Collected data entries:

-- ==== Sys2Proof/WellFormed.lean ====
section
/-!
DEFINITION. Which instructions have a wire form of their own under the default address formula: a query whose module
index is present, not negative and small enough for the four index bits of the address byte (spec/42_command_encoder.md
rule R171). The host may present any index (spec/44_orchestrator.md rule R265); an ill-formed one still runs, clamped.
-/

namespace Sys2Proof

/-- The index is there (a wire query always carries an address). -/
def Instr.idxPresent (i : Instr) : Bool :=
  i.idx.isSome

/-- The index is not negative (R97: "0-based"). -/
def Instr.idxNonneg (i : Instr) : Bool :=
  match i.idx with
  | none => true
  | some n => decide (0 ≤ n)

/-- The index fits the low four bits of the default address (R171): 0 to 15. Index 15 is address nibble 0. -/
def Instr.idxFits (i : Instr) : Bool :=
  match i.idx with
  | none => true
  | some n => decide (n < 16)

/-- The instruction is a wire query (R181: `status` has no encoding). -/
def Instr.isQuery (i : Instr) : Bool :=
  match i with
  | .status _ => false
  | .protocol _ => true
  | .manufactory _ => true
  | .analog _ => true
  | .alarm _ => true
  | .chargingDischarge _ => true
  | .serialnumber _ => true
  | .systemparameter _ => true

/-- A well-formed wire query. -/
def Instr.wellFormed (i : Instr) : Bool :=
  i.isQuery && i.idxPresent && i.idxNonneg && i.idxFits

end Sys2Proof
end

- Requirement: Each line in the records above with "idxPresent" must be returned.

- Output of the task:
def Instr.idxPresent (i : Instr) : Bool :=
  i.isQuery && i.idxPresent && i.idxNonneg && i.idxFits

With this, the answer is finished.